The Canadian Trade Commissioner Service in China, for example, has alerted companies to be wary of unsolicited emails from a “representative” of a purported China-based state-owned enterprise or an import/export intermediary seeking to have a Canadian company enter into a lucrative supply contract.
Over the course of follow-up exchanges, the recipient Canadian company is asked to quote on an unusually large order, and provide specifications, delivery times, banking information, and so on. Often a “draft” English-language contract is sent and negotiations begin in earnest. Eventually, the Canadian company is invited to come to China to sign the purchasing agreement or contract.
In several instances, this has resulted in a Canadian company travelling to China only to be asked to cover expenses for staff fees, commissions, gifts, hosting of “official banquets” or similar “closing” inducements. After the contract is signed, many of these apparent deals eventually fall through and the Canadian company loses out on time and money spent pursuing the deal.
Here are just some of the warnings issued to UK companies about sharp practices in China: some Chinese websites offer attractive products at purchasing prices that are unusually low. Once ordered and paid for, the goods are not delivered or the quality does not fulfil the offer. Any subsequent complaint is in vain and the Chinese company often disappears.
In addition, some suspect companies send out multiple offers for large contracts to British and other foreign companies. The contracts are usually for the supply of manufactured products from the UK, in large quantities, on very beneficial financial terms that understandably are very attractive to UK suppliers.

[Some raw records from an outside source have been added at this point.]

-- ==== Sys2Proof/Tests/Slice0.lean ====
section
/-! SUPPORT. Tests: ill-formed terms, words written out from the spec's encodings, single steps with results from the
spec's vectors (95_test_vectors), and one witness for each statement that has hypotheses. -/

namespace Sys2Proof.Tests

open Sys2Proof Sys2Proof.Machine Sys2Proof.Statements

/-! ### WellFormed: a term that each check refuses -/

/-- `r = 2`, `N = 8`, `PREV_V = 1`: codes 6 and 7 are present, 8 is the fallback, 9 and above are corrupt. -/
def ctx : CodeContext := ⟨2, 8, true⟩

theorem test_wf_reservedOps : (Instr.reservedOps 6 0).wellFormed ctx = false := by decide
theorem test_wf_lit : (Instr.lit 4).wellFormed ctx = false := by decide
theorem test_wf_clr : (Instr.clr).wellFormed ⟨1, 4, false⟩ = false := by decide
theorem test_wf_eoi : (Instr.eoi).wellFormed ⟨11, 2050, false⟩ = false := by decide
theorem test_wf_dic : (Instr.dic 5).wellFormed ctx = false ∧ (Instr.dic 8).wellFormed ctx = false := by decide
theorem test_wf_kwk : (Instr.kwk 7).wellFormed ctx = false ∧ (Instr.kwk 8).wellFormed ⟨2, 8, false⟩ = false := by decide
theorem test_wf_bad : (Instr.bad 8).wellFormed ctx = false ∧ (Instr.bad 5).wellFormed ctx = false ∧
    (Instr.bad 7).wellFormed ctx = false := by decide
theorem test_wf_pair : (Instr.pair 0 0).wellFormed ctx = false ∧ (Instr.pair 13 0).wellFormed ctx = false ∧
    (Instr.pair 3 8).wellFormed ctx = false := by decide

/-! ### Decode: words written out bit by bit (30_encoding R55, R57, R60, R65, R66) -/

theorem test_decode_startEnc : decodeCommand 0b0001000000001010#16 = .ok (.startEnc 10) := by decide
theorem test_decode_startDec : decodeCommand 0b0010000000000111#16 = .ok (.startDec 7) := by decide
theorem test_decode_encSym : decodeCommand 0b0011100000000001#16 = .ok (.encSym 0x801) := by decide
theorem test_decode_encEnd : decodeCommand 0b0100000000000000#16 = .ok .encEnd := by decide
theorem test_decode_decByte : decodeCommand 0b0101000010000110#16 = .ok (.decByte 0x86) := by decide
theorem test_decode_decEnd : decodeCommand 0b0110000000000000#16 = .ok .decEnd := by decide
theorem test_decode_reservedOp0 : decodeCommand 0b0000000000000001#16 = .ok (.reservedOp0 1) := by decide
theorem test_decode_reservedOps : decodeCommand 0b0111100000000000#16 = .ok (.reservedOps 7 0x800) ∧
    decodeCommand 0b1111000000000001#16 = .ok (.reservedOps 15 1) := by decide
theorem test_decode_malformed_start : decodeCommand 0b0001000000010000#16 = .rejected (.malformed 0x1010) ∧
    decodeCommand 0b0010100000000010#16 = .rejected (.malformed 0x2802) := by decide
theorem test_decode_malformed_end : decodeCommand 0b0100000000000001#16 = .rejected (.malformed 0x4001) ∧
    decodeCommand 0b0110100000000000#16 = .rejected (.malformed 0x6800) := by decide
theorem test_decode_malformed_byte : decodeCommand 0b0101000100000000#16 = .rejected (.malformed 0x5100) := by decide
theorem test_decode_lit : decodeCode ctx 0b000000000011#12 = .lit 3 := by decide
theorem test_decode_clr : decodeCode ctx 0b000000000100#12 = .clr := by decide
theorem test_decode_eoi : decodeCode ctx 0b000000000101#12 = .eoi := by decide
theorem test_decode_dic : decodeCode ctx 0b000000000110#12 = .dic 6 := by decide
theorem test_decode_kwk : decodeCode ctx 0b000000001000#12 = .kwk 8 := by decide
theorem test_decode_bad : decodeCode ctx 0b000000001001#12 = .bad 9 ∧ decodeCode ⟨2, 8, false⟩ 0b000000001000#12 = .bad 8 := by
  decide
theorem test_decode_pair : decodePair 0b1001000100000001#16 = .pair 9 0x101 := by decide
theorem test_codeBits : codeBits 3 6 = [false, true, true] := by decide
theorem test_tableWord : decodeTableWord 16 0x3004 = some (.encSym 4) ∧ decodeTableWord 16 0x1012 = none := by decide

/-! ### States -/

/-- The state of an answer. -/
def answer (o : Result) : State :=
  match o with
  | .next t => t
  | .fault _ => State.reset
  | .refused _ => State.reset

/-- After `START_ENC 2` (V7). -/
def enc2 : State := { State.reset with state := .encActive, root := 2, w := 3, n := 6, pk := ⟨4, 3⟩ }

/-- After two symbols 0 (V1 row 3). -/
def encMid : State := { enc2 with n := 7, curV := true, cur := 0, pk := ⟨4, 6⟩, dict := [(6, ⟨0, 0⟩)] }

/-- After three symbols 0 (V1 row 4). -/
def encHit : State := { encMid with cur := 6 }

/-- After `ENC_END` of an empty input (V2). -/
def encDone : State := { enc2 with state := .done, pk := ⟨0, 0⟩, byteOut := [0x2C] }

/-- After `START_DEC 2` (V1). -/
def dec2 : State := { State.reset with state := .decActive, mode := .dec, root := 2, w := 3, n := 6 }

/-- After `508C` (V13): `previous` is the literal 1, and 2 bits are left. -/
def decOne : State := { dec2 with prevV := true, prev := 1, ub := ⟨2, 2⟩, symOut := [1] }

/-- Decoding 0 and 1 (V14, before its `DIC 6@4`). -/
def decTwo : State :=
  { dec2 with n := 7, w := 4, prevV := true, prev := 1, dict := [(6, ⟨0, 1⟩)], symOut := [0, 1] }

/-- After EOI (V2). -/
def decDone : State := { dec2 with state := .done }

/-- After `1002 3004` (V23). -/
def failed : State := { enc2 with state := .error, err := .invalidSymbol, errInfo := 4 }

/-! ### One step of each instruction -/

theorem test_startEnc_7 : (answer (exec (.startEnc 7) State.reset)).readStatus 0 = 0x00828071 ∧
    (answer (exec (.startEnc 7) State.reset)).byteOut = [0x80] ∧
    (answer (exec (.startEnc 7) State.reset)).pk = ⟨0, 0⟩ := by decide

theorem test_startEnc_8 : (answer (exec (.startEnc 8) decOne)).readStatus 0 = 0x01029081 ∧
    (answer (exec (.startEnc 8) decOne)).byteOut = [0x00] ∧ (answer (exec (.startEnc 8) decOne)).pk = ⟨1, 1⟩ := by decide

theorem test_startDec : (answer (exec (.startDec 2) enc2)).readStatus 0 = 0x0006302A ∧
    (answer (exec (.startDec 2) enc2)).pk = ⟨0, 0⟩ := by decide

theorem test_startDec_illegal : (answer (exec (.startDec 11) failed)).readStatus 0 = 0x00063524 ∧
    (answer (exec (.startDec 11) failed)).readStatus 1 = 0x200B := by decide

theorem test_encSym_miss : (answer (exec (.encSym 0) encHit)).readStatus 0 = 0x00084021 ∧
    (answer (exec (.encSym 0) encHit)).byteOut = [0x84] ∧
    (answer (exec (.encSym 0) encHit)).dict = [(6, ⟨0, 0⟩), (7, ⟨6, 0⟩)] := by decide

theorem test_encSym_invalid : (answer (exec (.encSym 4) enc2)).readStatus 0 = 0x00063124 ∧
    (answer (exec (.encSym 4) enc2)).readStatus 1 = 4 := by decide

theorem test_encEnd : (answer (exec .encEnd { encHit with n := 8, w := 4, cur := 0, pk := ⟨1, 1⟩ })).readStatus 0 = 0x00084023 ∧
    (answer (exec .encEnd { encHit with n := 8, w := 4, cur := 0, pk := ⟨1, 1⟩ })).byteOut = [0xA1, 0x00] := by decide

/-- V8: the phantom width bump. -/
theorem test_encEnd_phantom : (answer (exec .encEnd { encHit with pk := ⟨0x0C, 6⟩ })).readStatus 0 = 0x00074023 ∧
    (answer (exec .encEnd { encHit with pk := ⟨0x0C, 6⟩ })).byteOut = [0x8C, 0x0B] := by decide

theorem test_decByte : (answer (exec (.decByte 0x0B) decOne)).readStatus 0 = 0x0007402B ∧
    (answer (exec (.decByte 0x0B) decOne)).symOut = [1, 1, 1] := by decide

/-- V16, `C4 01`: a code above `N`. -/
theorem test_decByte_corrupt : (answer (exec (.decByte 0x01) { decOne with prev := 0, ub := ⟨3, 2⟩ })).readStatus 0 = 0x0006332C ∧
    (answer (exec (.decByte 0x01) { decOne with prev := 0, ub := ⟨3, 2⟩ })).readStatus 1 = 7 := by decide

theorem test_decEnd : (answer (exec .decEnd decOne)).readStatus 0 = 0x0006322C ∧
    (answer (exec .decEnd decOne)).readStatus 1 = 2 := by decide

theorem test_decEnd_done : (answer (exec .decEnd decDone)).readStatus 0 = 0x0006302B := by decide

theorem test_reservedOp0 : (answer (exec (.reservedOp0 0) enc2)).readStatus 0 = 0x00063424 ∧
    (answer (exec (.reservedOp0 0) enc2)).readStatus 1 = 0 := by decide

theorem test_reservedOps : (answer (exec (.reservedOps 15 0x123) State.reset)).readStatus 0 = 0x00000404 ∧
    (answer (exec (.reservedOps 15 0x123) State.reset)).readStatus 1 = 0xF123 := by decide

theorem test_lit_first : (answer (exec (.lit 0) dec2)).symOut = [0] ∧
    (answer (exec (.lit 0) dec2)).readStatus 0 = 0x0006302A ∧ (answer (exec (.lit 0) dec2)).prevV = true := by decide

theorem test_lit_later : (answer (exec (.lit 1) { decOne with prev := 0 })).dict = [(6, ⟨0, 1⟩)] ∧
    (answer (exec (.lit 1) { decOne with prev := 0 })).readStatus 0 = 0x0007402A := by decide

theorem test_clr : (answer (exec .clr decTwo)).readStatus 0 = 0x0006302A ∧ (answer (exec .clr decTwo)).prevV = false := by
  decide

theorem test_eoi : (answer (exec .eoi decTwo)).readStatus 0 = 0x0007402B ∧ (answer (exec .eoi decOne)).ub = ⟨0, 0⟩ := by
  decide

theorem test_dic : (answer (exec (.dic 6) decTwo)).symOut = [0, 1, 0, 1] ∧
    (answer (exec (.dic 6) decTwo)).dict = [(6, ⟨0, 1⟩), (7, ⟨1, 0⟩)] ∧
    (answer (exec (.dic 6) decTwo)).readStatus 0 = 0x0008402A := by decide

/-- 43_decoder R123: after codes 4, 0, 1 code 7 outputs 1, 1. -/
theorem test_kwk : (answer (exec (.kwk 7) decTwo)).symOut = [0, 1, 1, 1] ∧
    (answer (exec (.kwk 7) decTwo)).dict = [(6, ⟨0, 1⟩), (7, ⟨1, 1⟩)] := by decide

theorem test_bad : (answer (exec (.bad 7) decOne)).readStatus 0 = 0x0006332C ∧
    (answer (exec (.bad 7) decOne)).readStatus 1 = 7 := by decide

/-- 40_bit_channel R86. -/
theorem test_pair : (answer (exec (.pair 3 6) { enc2 with pk := ⟨4, 6⟩ })).byteOut = [0x84] ∧
    (answer (exec (.pair 3 6) { enc2 with pk := ⟨4, 6⟩ })).pk = ⟨1, 1⟩ := by decide

/-- V3: the split branch. -/
theorem test_pair_split : (answer (exec (.pair 3 5) { enc2 with pk := ⟨0x7FF, 11⟩ })).byteOut = [0xFF] ∧
    (answer (exec (.pair 3 5) { enc2 with pk := ⟨0x7FF, 11⟩ })).pk = ⟨0x2F, 6⟩ := by decide

/-! ### Operations and steps -/

/-- V4. -/
theorem test_flush : (flush { enc2 with pk := ⟨0x7FF, 11⟩ }).byteOut = [0xFF, 0x07] := by decide

/-- V5. -/
theorem test_unpacker : Unpacker.pushByte 0xA1 ⟨2, 2⟩ = ⟨0x286, 10⟩ ∧ Unpacker.read 3 ⟨0x286, 10⟩ = some (6, ⟨0x50, 7⟩) ∧
    Unpacker.read 4 ⟨0x50, 7⟩ = some (0, ⟨0x5, 3⟩) ∧ Unpacker.read 4 ⟨0x5, 3⟩ = none := by decide

/-- V23: a malformed START. -/
theorem test_step_malformed : (answer (step { State.reset with input := [.command 0x1012] })).readStatus 0 = 0x00000404 ∧
    (answer (step { State.reset with input := [.command 0x1012] })).readStatus 1 = 0x1012 := by decide

/-- 70 R157. -/
theorem test_step_hardReset : (answer (step { encMid with input := [.hardReset] })).readStatus 0 = 0 := by decide

/-- V23: DEC_BYTE in IDLE, as the first instruction after reset. -/
theorem test_step_fetch : (answer (step (State.reset.withFetchWord 16 0x5000))).readStatus 0 = 0x00000404 := by decide

/-- The observation of a run that does not stop. -/
def observed (ws : List CmdWord) (s : State) : Option RunObservation :=
  match observeRun ws s with
  | .next o => some o
  | .fault _ => none
  | .refused _ => none

/-- 70 R169: the output is split at each START (V7). -/
theorem test_observeRun_split : observed [0x1007, 0x1007] State.reset =
    some ⟨0x00828071, 0, ⟨[], []⟩, [⟨⟨[0x80], []⟩, .unfinished⟩, ⟨⟨[0x80], []⟩, .unfinished⟩]⟩ := by decide

/-- PG6: a command after DONE raises an error, and the session stays a success. -/
theorem test_observeRun_end : observed [0x1002, 0x4000, 0x3000] State.reset =
    some ⟨0x00063424, 0x3000, ⟨[], []⟩, [⟨⟨[0x2C], []⟩, .success⟩]⟩ := by decide

/-- V1: the pairs of `ENCODE 2, [0, 0, 0, 0]`. -/
theorem test_sessionPairs : sessionPairs 2 [0, 0, 0, 0] State.reset = [(3, 4), (3, 0), (3, 6), (4, 0), (4, 5)] := by decide

/-- 70 R158, R170: the launch premises hold where they should, and not before START_ENC has packed the Clear Code. -/
theorem test_atStreamStart : (answer (exec (.startEnc 8) State.reset)).atStreamStart .enc 8 ∧ enc2.atStreamStart .enc 2 ∧
    dec2.atStreamStart .dec 2 ∧ ¬ ({ enc2 with pk := ⟨0, 0⟩ } : State).atStreamStart .enc 2 ∧
    ¬ ({ answer (exec (.startEnc 8) State.reset) with pk := ⟨256, 9⟩, byteOut := [] } : State).atStreamStart .enc 8 :=
  ⟨by decide, by decide, by decide, by decide, by decide⟩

Following short negotiations, these scams are generally used to entice UK companies to visit the market and give advance payments, gifts and lavish meals to secure the deal. Very often the company ends up with a worthless contract and the Chinese individuals disappear.
And the UK advises: don’t get on the plane or incur any major expenses without carrying out due diligence checks. If you get an offer that looks too good to be true, it probably is.
Use a lawyer you trust to check all legal documents are accurately translated in dual languages before agreeing to sign anything. If you are pressured to sign without this comfort, walk away from the deal.